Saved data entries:
-- ==== Sys2Proof/Tests/Slice0.lean ====
section
/-! SUPPORT. The model's own tests: what well-formedness refuses, one written-out word for each operation, at most two
small steps for each operation with values from 95_test_vectors.md, and for every obligation with hypotheses a concrete
instance that meets them (`witness_…`, by the obligation's name). Words are copied from 30_encoding.md R95 and R96 or
from 95_test_vectors.md part 2.1. -/

namespace Sys2Proof.Tests

open Sys2Proof.Machine

/-! ## Well-formedness: each check refuses an ill-formed term (30_encoding.md R101) -/

theorem test_wf_no_write_of_sample : (AsmLine.wr .sample 0).wellFormed = false := by decide
theorem test_wf_no_write_of_status : (AsmLine.wr .status 0).wellFormed = false := by decide
theorem test_wf_no_write_line_of_cmd : (AsmLine.wr .cmd 1).wellFormed = false := by decide
theorem test_wf_write_value_too_large : (AsmLine.wr .freq (2 ^ 32)).wellFormed = false := by decide
theorem test_wf_write_value_too_small : (AsmLine.wr .freq (-2 ^ 31 - 1)).wellFormed = false := by decide
theorem test_wf_no_read_of_cmd : (AsmLine.rd .cmd).wellFormed = false := by decide
theorem test_wf_pass_too_large : (AsmLine.pass 65536).wellFormed = false := by decide
theorem test_wf_raw_rw : (AsmLine.raw 2 0 0).wellFormed = false := by decide
theorem test_wf_raw_idx : (AsmLine.raw 0 16 0).wellFormed = false := by decide
theorem test_wf_raw_data : (AsmLine.raw 0 0 (2 ^ 32)).wellFormed = false := by decide
theorem test_wf_program_operands :
    (HostProgram.tone (2 ^ 32) 1).wellFormed = false ∧ (HostProgram.tone 1 (2 ^ 32)).wellFormed = false ∧
    (HostProgram.quant (2 ^ 32)).wellFormed = false ∧
    (HostProgram.rep 2 (.line (.rd .cmd))).wellFormed = false ∧
    (HostProgram.untilDone (.line (.rd .cmd))).wellFormed = false := by decide
theorem test_wf_accepts :
    (AsmLine.wr .xin (-1)).wellFormed = true ∧ (AsmLine.pass (-1)).wellFormed = true ∧
    (AsmLine.raw 1 15 (2 ^ 32 - 1)).wellFormed = true := by decide

/-! ## Decoding: one written-out word for each operation (30_encoding.md R95, R96; 95_test_vectors.md 2.1) -/

theorem test_decode_rdFreq : decode 0x00FFFFFFFF = .instr .rdFreq := by decide
theorem test_decode_rdPhase : decode 0x0100000000 = .instr .rdPhase := by decide
theorem test_decode_rdDuty : decode 0x0200000000 = .instr .rdDuty := by decide
theorem test_decode_rdCount : decode 0x0300000000 = .instr .rdCount := by decide
theorem test_decode_rdXin : decode 0x0412345678 = .instr .rdXin := by decide
theorem test_decode_rdSample : decode 0x0600000000 = .instr .rdSample := by decide
theorem test_decode_rdStatus : decode 0x0700000000 = .instr .rdStatus := by decide
theorem test_decode_wrFreq : decode 0x1010000000 = .instr (.wrFreq 0x10000000) := by decide
theorem test_decode_wrPhase : decode 0x1140000000 = .instr (.wrPhase 0x40000000) := by decide
theorem test_decode_wrDuty : decode 0x1280000000 = .instr (.wrDuty 0x80000000) := by decide
theorem test_decode_wrCount : decode 0x1300001F40 = .instr (.wrCount 8000) := by decide
theorem test_decode_wrXin : decode 0x14FF000000 = .instr (.wrXin 0xFF000000) := by decide
theorem test_decode_nop : decode 0x1500000000 = .instr .nop := by decide
theorem test_decode_sine : decode 0x1500000001 = .instr .sine := by decide
theorem test_decode_ramp : decode 0x1500000002 = .instr .ramp := by decide
theorem test_decode_tri : decode 0x1500000003 = .instr .tri := by decide
theorem test_decode_pwm : decode 0x1500000004 = .instr .pwm := by decide
theorem test_decode_qx : decode 0x1500000005 = .instr .qx := by decide
theorem test_decode_pass : decode 0x15FFFF0006 = .instr (.pass 0xFFFF) := by decide
theorem test_decode_reset : decode 0x1500000007 = .instr .reset := by decide

/-- 95_test_vectors.md 2.1: the words that raise `AddrErr`. -/
theorem test_decode_addrErr :
    [0x0500000000, 0x0800000000, 0x0F00000000, 0x1600000000, 0x170000000E, 0x1800000000, 0x1FFFFFFFFF].map decode =
      List.replicate 7 (.illegal .addrErr) := by decide

/-- 95_test_vectors.md 2.1: the words that raise `IllCmd`. -/
theorem test_decode_illCmd :
    [0x1500000008, 0x15000000FF, 0x1500000101, 0x1500008000, 0x1500010001, 0x1500010000, 0x15FFFF0007,
      0x15FFFF0106].map decode = List.replicate 8 (.illegal .illCmd) := by decide

/-- No word selects two rows: two rows differ in a bit that both masks keep (30_encoding.md R95, R96). -/
theorem test_opcode_rows_disjoint :
    opcodeRows.Pairwise (fun a b => (a.pattern ^^^ b.pattern) &&& (a.mask &&& b.mask) ≠ 0) := by decide

theorem test_opcode_rows_count : opcodeRows.length = 20 := by decide

/-- The host's numbering of a word: the row's 37 bits in 40 (log 8). -/
theorem test_decodeTableWord :
    decodeTableWord 40 0x1500000001 = some .sine ∧ decodeTableWord 40 0x15FFFF0006 = some (.pass 0xFFFF) ∧
    decodeTableWord 40 0x0500000000 = none ∧ decodeTableWord 40 0x3500000001 = none := by decide

/-! ## One step of each operation (values of 95_test_vectors.md, or of the rule's own example) -/

/-- The state after an operation. -/
def after (i : Instr) (s : State) : Option State := nextState (exec i s)

/-- A small state: the reset state with a phase, a frequency, a duty and a count. -/
def osc (mode : QRound) (phase freq duty count : Word) : State :=
  { State.reset with phase := phase, freq := freq, duty := duty, count := count, qround := mode }

/-- What an oscillator command changes. -/
def oscView (t : State) : Sample × List Sample × Word × Word × Bool :=
  (t.sample, t.out, t.phase, t.count, t.errOverrun)

/-- 40_register_access.md R121, R126: `WR FREQ, 0x10000000` then `RD FREQ`. -/
theorem test_wrFreq_rdFreq :
    ((after (.wrFreq 0x10000000) State.reset).bind (after .rdFreq)).map (·.reads) = some [0x10000000] := by decide

/-- 95_test_vectors.md 2.2: the other registers still read 0. -/
theorem test_wrPhase_rdPhase :
    ((after (.wrPhase 0xDEADBEEF) State.reset).bind (after .rdPhase)).map (fun t => (t.reads, t.freq, t.duty)) =
      some ([0xDEADBEEF], 0, 0) := by decide

/-- 40_register_access.md R123: `WR DUTY, 0x80000000` then `RD DUTY`. -/
theorem test_wrDuty_rdDuty :
    ((after (.wrDuty 0x80000000) State.reset).bind (after .rdDuty)).map (·.reads) = some [0x80000000] := by decide

/-- 40_register_access.md R124: `WR COUNT, 3` then `RD STATUS` returns 0. -/
theorem test_wrCount_rdStatus :
    ((after (.wrCount 3) State.reset).bind (after .rdStatus)).map (·.reads) = some [0] := by decide

/-- 95_test_vectors.md 2.2: `WR COUNT, 0xDEADBEEF`; `RD COUNT`. -/
theorem test_wrCount_rdCount :
    ((after (.wrCount 0xDEADBEEF) State.reset).bind (after .rdCount)).map (·.reads) = some [0xDEADBEEF] := by decide

/-- 95_test_vectors.md 2.2: `WR XIN, 0xDEADBEEF`; `RD XIN`. -/
theorem test_wrXin_rdXin :
    ((after (.wrXin 0xDEADBEEF) State.reset).bind (after .rdXin)).map (·.reads) = some [0xDEADBEEF] := by decide

/-- 95_test_vectors.md 2.2: `PASS 0x8000`; `RD SAMPLE` is sign-extended. -/
theorem test_pass_rdSample :
    ((after (.pass 0x8000) State.reset).bind (after .rdSample)).map (fun t => (t.reads, t.out)) =
      some ([0xFFFF8000], [0x8000]) := by decide

/-- 95_test_vectors.md 2.9: all three flags and `DONE` read 0x0000000F. -/
theorem test_rdStatus_all_flags :
    (after .rdStatus { State.reset with errOverrun := true, errIllCmd := true, errAddr := true }).map (·.reads) =
      some [0xF] := by decide

/-- 95_test_vectors.md 2.5, P = 0x01000000: a tie, 100.5 sample units. -/
theorem test_sine_tie :
    [QRound.trunc, .nearestAway, .nearestEven].map
        (fun m => (after .sine (osc m 0x01000000 0x10000000 0 2)).map oscView) =
      [some (0x0064, [0x0064], 0x11000000, 1, false), some (0x0065, [0x0065], 0x11000000, 1, false),
        some (0x0064, [0x0064], 0x11000000, 1, false)] := by decide

/-- 95_test_vectors.md 2.5, P = 0xBFC00000, the third quadrant; the phase wraps. -/
theorem test_sine_third_quadrant :
    (after .sine (osc .trunc 0xBFC00000 0x80000000 0 1)).map oscView =
      some (0xF001, [0xF001], 0x3FC00000, 0, false) := by decide

/-- 95_test_vectors.md 2.3, P = 0x7FFC0000: a tie below zero. -/
theorem test_ramp_tie :
    [QRound.trunc, .nearestAway, .nearestEven].map
        (fun m => (after .ramp (osc m 0x7FFC0000 1 0 1)).map oscView) =
      [some (0, [0], 0x7FFC0001, 0, false), some (0xFFFF, [0xFFFF], 0x7FFC0001, 0, false),
        some (0, [0], 0x7FFC0001, 0, false)] := by decide

/-- 95_test_vectors.md 2.9: at `COUNT` = 0 nothing but the flag changes. -/
theorem test_ramp_overrun :
    (after .ramp (osc .trunc 0x40000000 0x40000000 0 0)).map oscView = some (0, [], 0x40000000, 0, true) := by decide

/-- 95_test_vectors.md 2.4, P = 0x00060000 on the rising half. -/
theorem test_tri_rising :
    [QRound.trunc, .nearestAway, .nearestEven].map
        (fun m => (after .tri (osc m 0x00060000 0 0 1)).map (·.sample)) =
      [some 0xF002, some 0xF001, some 0xF002] := by decide

/-- 95_test_vectors.md 2.4, P = 0x80000001 on the falling half. -/
theorem test_tri_falling :
    [QRound.trunc, .nearestAway, .nearestEven].map
        (fun m => (after .tri (osc m 0x80000001 0 0 1)).map (·.sample)) =
      [some 0x0FFF, some 0x1000, some 0x1000] := by decide

/-- 95_test_vectors.md 2.6: the comparison is strict. -/
theorem test_pwm_strict :
    (after .pwm (osc .trunc 0x80000000 0 0x80000000 1)).map (·.sample) = some 0xF000 := by decide

/-- 95_test_vectors.md 2.6: the comparison is unsigned. -/
theorem test_pwm_unsigned :
    (after .pwm (osc .trunc 0x80000000 0 0x7FFFFFFF 1)).map (·.sample) = some 0x1000 := by decide

/-- 95_test_vectors.md 2.7, X = 0xFFFFD800, at `COUNT` = 0. -/
theorem test_qx_tie :
    [QRound.trunc, .nearestAway, .nearestEven].map
        (fun m => (after .qx { State.reset with xin := 0xFFFFD800, qround := m }).map (·.out)) =
      [some [0xFFFE], some [0xFFFD], some [0xFFFE]] := by decide

/-- 95_test_vectors.md 2.7, X = 0xF7FFF000: wrap, no saturation. -/
theorem test_qx_wraps :
    (after .qx { State.reset with xin := 0xF7FFF000 }).map (·.sample) = some 0x7FFF := by decide

/-- 43_control.md R190. -/
theorem test_nop : after .nop (osc .trunc 1 2 3 0) = some (osc .trunc 1 2 3 0) := by decide

/-- 43_control.md R191: `OUT` keeps its sample (95_test_vectors.md, program P3). -/
theorem test_reset :
    after .reset { osc .nearestEven 1 2 3 4 with sample := 9, out := [9], errAddr := true } =
      some { State.reset with out := [9], qround := .nearestEven } := by decide

/-! ## Steps through the host's side -/

/-- The host has one transaction to present. -/
def one (s : State) (tw : TransactionWord) : State := s.withInput [.transaction tw]

/-- A small state with an event of the reset input to come. -/
def withRst : State := (osc .trunc 1 2 3 4).withInput [.rst, .transaction 0x1500000000]

/-- 95_test_vectors.md 2.9: a command word sent to a reserved slot raises `AddrErr`, whatever the word. -/
theorem test_step_reserved_slot :
    (nextState (step (one State.reset 0x1900000007))).map (fun t => (t.errAddr, t.errIllCmd, t.reads, t.input)) =
      some (true, false, [], []) := by decide

/-- 95_test_vectors.md 2.2: a read of `CMD` returns 0 and raises `AddrErr`. -/
theorem test_step_read_of_cmd :
    (nextState (step (one State.reset 0x0500000000))).map (fun t => (t.errAddr, t.reads)) = some (true, [0]) := by decide

/-- 95_test_vectors.md 2.9: `IllCmd` and not `Overrun` for a bad command word at `COUNT` = 0. -/
theorem test_step_illCmd_first :
    (nextState (step (one State.reset 0x1500010001))).map (·.statusWord) = some 5 := by decide

/-- 70_reset_and_hazards.md R230: the reset input. -/
theorem test_step_rst :
    (nextState (step withRst)).map (fun t => (t.phase, t.count, t.input)) = some (0, 0, [.transaction 0x1500000000]) := by
  decide

/-- 60_exceptions.md R212: nothing happens with no event. -/
theorem test_step_idle : nextState (step (osc .trunc 1 2 3 4)) = some (osc .trunc 1 2 3 4) := by decide

/-- The word the host places is the one the next step runs. -/
theorem test_withFetchWord :
    (nextState (step (State.reset.withFetchWord 40 0x1512340006))).map (fun t => (t.out, t.input)) =
      some ([0x1234], []) := by decide

/-! ## The host's notation, the bus and the sample store -/

/-- 95_test_vectors.md 2.8 and 30_encoding.md R101. -/
theorem test_assemble :
    [AsmLine.pass (-4096), .wr .freq (-1), .rd .status, .raw 1 7 0xE].map assemble =
      [some 0x15F0000006, some 0x10FFFFFFFF, some 0x0700000000, some 0x170000000E] := by decide

/-- 95_test_vectors.md, program P5: the first three words. -/
theorem test_tone : expand (.tone 0x1999999A 8000) = some [0x101999999A, 0x1100000000, 0x1300001F40] := by decide

/-- A loop of two samples makes three polls (30_encoding.md R102). -/
theorem test_until_done :
    (runHost 3 (.seq (.tone 0x20000000 2) (.untilDone (.line .ramp))) State.reset).map
        (fun t => (t.reads, t.out, t.count)) = some ([0, 0, 1], [0xF000, 0xF400], 0) := by decide

/-- 20_memory.md R52, R53: `WR PHASE` by its four bytes; a misaligned, a narrow and an outside access. -/
theorem test_bus :
    busTransaction 0x100 ⟨true, 0x104, 4, [0xEF, 0xBE, 0xAD, 0xDE]⟩ = some 0x11DEADBEEF ∧
    busTransaction 0x100 ⟨false, 0x106, 4, []⟩ = none ∧ busTransaction 0x100 ⟨false, 0x104, 2, []⟩ = none ∧
    busTransaction 0x100 ⟨false, 0x140, 4, []⟩ = none := by decide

YOUR ASSIGNMENT>
The lines above from the one with "some [0xF] := by decide" through the one with "(after .ramp (osc .trunc" are to be duplicated exactly, ends included, with nothing added.

OUTPUT>
      some [0xF] := by decide

/-- 95_test_vectors.md 2.5, P = 0x01000000: a tie, 100.5 sample units. -/
theorem test_sine_tie :
    [QRound.trunc, .nearestAway, .nearestEven].map
        (fun m => (after .sine (osc m 0x01000000 0x10000000 0 2)).map oscView) =
      [some (0x0064, [0x0064], 0x11000000, 1, false), some (0x0065, [0x0065], 0x11000000, 1, false),
        some (0x0064, [0x0064], 0x11000000, 1, false)] := by decide

/-- 95_test_vectors.md 2.5, P = 0xBFC00000, the third quadrant; the phase wraps. -/
theorem test_sine_third_quadrant :
    (after .sine (osc .trunc 0xBFC00000 0x80000000 0 1)).map oscView =
      some (0xF001, [0xF001], 0x3FC00000, 0, false) := by decide

/-- 95_test_vectors.md 2.3, P = 0x7FFC0000: a tie below zero. -/
theorem test_ramp_tie :
    [QRound.trunc, .nearestAway, .nearestEven].map
        (fun m => (after .ramp (osc m 0x7FFC0000 1 0 1)).map oscView) =
      [some (0, [0], 0x7FFC0001, 0, false), some (0xFFFF, [0xFFFF], 0x7FFC0001, 0, false),
        some (0, [0], 0x7FFC0001, 0, false)] := by decide

/-- 95_test_vectors.md 2.9: at `COUNT` = 0 nothing but the flag changes. -/
theorem test_ramp_overrun :
    (after .ramp (osc .trunc 0x40000000 0x40000000 0 0)).map oscView = some (0, [], 0x40000000, 0, true) := by decide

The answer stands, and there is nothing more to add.